Proteins, it appears, have taken Frank Sinatra’s "I Did It My Way" close to heart. A new study published in the current issue of Proceedings of the National Academy of Sciences (PNAS) reveals how single proteins, each a few nanometers (billionths of a meter) long, fold to assume their final shape. It shows that even proteins having the same final shape achieve it by taking different routes.

Proteins are the fundamental components of all living cells. They start out as randomly shaped chains of amino acids and twist into a well-defined three-dimensional structure that determines their function. When this process goes awry, it can result in a wide variety of disorders, including some cancers.

For decades, scientists have pondered how proteins fold. The answer, it was long believed, could be obtained only through watching the folding process of individual proteins.
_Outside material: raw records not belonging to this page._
theorem State.factoryEdge_keeps {z0 s0 s : State} (hs0 : Keeps z0 s0) (hs : Keeps z0 s) : Keeps z0 (State.factoryEdge s0 s) := by
  unfold State.factoryEdge
  try dsimp only
  repeat' first
    | with_reducible assumption | with_reducible apply State.listenCount_keeps | with_reducible apply State.makeForward_keeps
    | with_reducible apply State.setFac_keeps | with_reducible apply State.teachStart_keeps
    | with_reducible apply State.teachFail_keeps | with_reducible apply Keeps.ite | split

theorem execEncoderEdge_keeps {z0 : State} {t p : Nat} {a b : Bool} {held : Nat} {s : State} (hs : Keeps z0 s) :
    OKeeps z0 (execEncoderEdge t p a b held s) := by
  unfold execEncoderEdge
  try dsimp only
  repeat' first
    | with_reducible assumption | with_reducible apply doEncoderEdge_keeps | with_reducible apply State.factoryEdge_keeps
    | with_reducible apply OKeeps.next | with_reducible apply OKeeps.ite | with_reducible apply Keeps.ite | split

theorem execSsiReadDone_keeps {z0 : State} {t p startBit word : Nat} {idleOk : Bool} {s : State} (hs : Keeps z0 s) :
    OKeeps z0 (execSsiReadDone t p startBit word idleOk s) := by
  unfold execSsiReadDone
  try dsimp only
  repeat' first
    | with_reducible assumption | with_reducible apply doSsiReadDone_keeps | with_reducible apply State.factoryEdge_keeps
    | with_reducible apply OKeeps.next | with_reducible apply OKeeps.ite | with_reducible apply Keeps.ite | split

theorem State.takeSsi_keeps {z0 s : State} (hs : Keeps z0 s) : Keeps z0 (State.takeSsi s) := by
  unfold State.takeSsi
  try dsimp only
  repeat' first
    | with_reducible assumption | with_reducible apply State.wr_keeps | with_reducible apply State.setFac_keeps

theorem execEncoderTypeTest_keeps {z0 : State} {t : Nat} {low : Bool} {highNs : Nat} {s : State} (hs : Keeps z0 s) :
    OKeeps z0 (execEncoderTypeTest t low highNs s) := by
  unfold execEncoderTypeTest
  try dsimp only
  repeat' first
    | with_reducible assumption | with_reducible apply State.at_keeps | with_reducible apply State.setFac_keeps
    | with_reducible apply State.send_keeps | with_reducible apply State.takeSsi_keeps | with_reducible apply OKeeps.next
    | with_reducible apply OKeeps.ite | with_reducible apply Keeps.ite | split

theorem execTeachIn_keeps {z0 : State} {t : Nat} {s : State} (hs : Keeps z0 s) : OKeeps z0 (execTeachIn t s) := by
  unfold execTeachIn
  try dsimp only
  repeat' first
    | with_reducible assumption | with_reducible apply State.at_keeps | with_reducible apply State.teachStart_keeps
    | with_reducible apply OKeeps.next | with_reducible apply OKeeps.ite | with_reducible apply Keeps.ite | split

theorem execTeach_keeps {z0 : State} {t : Nat} {s : State} (hs : Keeps z0 s) : OKeeps z0 (execTeach t s) := by
  unfold execTeach
  try dsimp only
  repeat' first
    | with_reducible assumption | with_reducible apply State.at_keeps | with_reducible apply State.teachStart_keeps
    | with_reducible apply OKeeps.next | with_reducible apply OKeeps.ite | with_reducible apply Keeps.ite | split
Yet this presented a huge challenge since proteins are extremely small and constantly on the go.

Using a novel technology developed in their lab, a group of scientists headed by Dr. Gilad Haran of the Weizmann Institute’s Chemical Physics Department took the first glimpses of single proteins in the act of folding. The proteins fold cautiously, in stages. They make decisions along the way, taking into account decisions made during earlier folding stages, their environment, and their own condition. The results verify what theoretical scientists have suspected for nearly a decade – that protein molecules vary in the routes they take to the same folded shape and form numerous intermediate shapes on the road. The belief that had prevailed earlier was that one distinct route would dictate each shape.
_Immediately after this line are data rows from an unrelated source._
theorem vFun_ok {func : Nat} : OpOk (vFun func) := vOp_ok

theorem gfOp_ok {func : Nat} {cost : Nat} {use : List VF} {f : Nat → Nat → Nat → Nat → Nat} : OpOk (gfOp func cost use f) := vOp_ok

theorem opVcvt_ok : OpOk opVcvt := vOp_ok

theorem opVwid_ok : OpOk opVwid := vOp_ok

theorem opVnar_ok : OpOk opVnar := vOp_ok

theorem opVbcast_ok : OpOk opVbcast := vOp_ok

theorem opVmovi_ok : OpOk opVmovi := vOp_ok

theorem opVperm_ok : OpOk opVperm := vOp_ok

theorem opGfMulc_ok : OpOk opGfMulc := vOp_ok

theorem vCmp_ok {func : Nat} {fp : Fp → Fp → Bool} {int : Int → Int → Bool} : OpOk (vCmp func fp int) := v8_ok

theorem opVqsx_ok : OpOk opVqsx := ⟨fun hs ht => EffOk.reg hs ht⟩

theorem opVgetf_ok : OpOk opVgetf := OpOk.regs (fun _ _ h => Tile.setS_inRange h)

theorem opVclrf_ok : OpOk opVclrf := ⟨fun hs ht => EffOk.reg hs ht⟩

theorem opLoad_ok {c : Nat} {func : Nat} {n : Nat} {al : Nat} {vec : Bool} {f : Tile → Nat → Nat → Tile} (hf : ∀ t a v, t.InRange → (f t a v).InRange) : OpOk (opLoad c func n al vec f) := by
  refine ⟨fun {r s b t} hs ht => ?_⟩
  unfold opLoad
  dsimp only
  split
  · exact EffOk.make hs ht
  · have h := State.tileRead_keeps (c := c) (t := t) (ea := t.memAddr b) (n := n) hs
    generalize s.tileRead c t (t.memAddr b) n = q at h ⊢
    exact EffOk.ite (EffOk.make h ht) (EffOk.reg h (fun k => hf _ _ _ (Tile.postStep_inRange (ht k))))

theorem opLd_ok {c : Nat} {func : Nat} {n : Nat} {sg : Bool} : OpOk (opLd c func n sg) := opLoad_ok (fun _ _ _ h => Tile.setS_inRange h)

theorem opStore_ok {c : Nat} {func : Nat} {n : Nat} {al : Nat} {vec : Bool} {f : Tile → Nat → Nat} : OpOk (opStore c func n al vec f) := by
  refine ⟨fun {r s b t} hs ht => ?_⟩
  unfold opStore
  dsimp only
  split
  · exact EffOk.make hs ht
  · have h := State.tileWrite_keeps (c := c) (t := t) (ea := t.memAddr b) (bs := leBytes n (f t (fRD b))) hs
    have h2 : r.TilesInRange → (s.tileWrite c t (t.memAddr b) (leBytes n (f t (fRD b)))).2.1.InRange := fun k => State.tileWrite_tile (ht k)
    generalize s.tileWrite c t (t.memAddr b) (leBytes n (f t (fRD b))) = q at h h2 ⊢
    exact EffOk.ite (EffOk.make h ht) (EffOk.reg h (fun k => Tile.postStep_inRange (h2 k)))

theorem opSt_ok {c : Nat} {func : Nat} {n : Nat} : OpOk (opSt c func n) := opStore_ok

theorem moveRow_ok {r : State} {c b k : Nat} {e : Eff} (h : EffOk r e) : EffOk r (moveRow c b e k) := by
  unfold moveRow
  refine EffOk.ite h ?_
  have h1 := State.tileRead_keeps (c := c) (t := e.t) (ea := e.t.srcRow b k) (n := e.t.shape b 0) h.state
  generalize e.s.tileRead c e.t (e.t.srcRow b k) (e.t.shape b 0) = q at h1 ⊢
  refine EffOk.ite (EffOk.make h1 h.tile) ?_
  have h2 := State.tileWrite_keeps (c := c) (t := e.t) (ea := e.t.dstRow b k) (bs := q.2.2) h1
  have h3 : r.TilesInRange → (q.1.tileWrite c e.t (e.t.dstRow b k) q.2.2).2.1.InRange := fun k => State.tileWrite_tile (h.tile k)
  generalize q.1.tileWrite c e.t (e.t.dstRow b k) q.2.2 = w at h2 h3 ⊢
  exact EffOk.ite (EffOk.make h2 h.tile) (EffOk.make h2 h3)

theorem moveRows_ok {r : State} {c b : Nat} (l : List Nat) {e : Eff} (h : EffOk r e) : EffOk r (l.foldl (moveRow c b) e) := by
  induction l generalizing e with
  | nil => exact h
  | cons k l ih => exact ih (moveRow_ok h)

theorem spadWrites_ok {r : State} {c : Nat} {f : List Nat × Nat → Nat} (l : List (List Nat × Nat)) {p : State × Tile} (h : Keeps r p.1)
    (k : r.TilesInRange → p.2.InRange) : Keeps r (l.foldl (fun (p : State × Tile) e => p.1.spadWrite c p.2 (f e) e.1) p).1 ∧
    (r.TilesInRange → (l.foldl (fun (p : State × Tile) e => p.1.spadWrite c p.2 (f e) e.1) p).2.InRange) := by
  induction l generalizing p with
  | nil => exact ⟨h, k⟩
  | cons e l ih => exact ih (State.spadWrite_keeps h) (fun x => State.spadWrite_tile (k x))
In the past, scientists had tried to pin proteins down to get a steady look at them, but this often changed their properties. The technology that made it possible to view the proteins, previously published by the Weizmann team, is a unique "protein safari." The scientists’ solution was to trap the proteins in vesicles where they could move about freely, unaware of scientist-made borders. These vesicles, composed of lipids (the same materials that form the membranes of living cells), are 100 nanometers wide. Thus, they are much larger than the proteins yet narrow enough to be fully lit by a tightly focused laser beam (which is around 300 nanometers wide). They are attached to a clean glass surface, making their contents easy to view over long periods of time.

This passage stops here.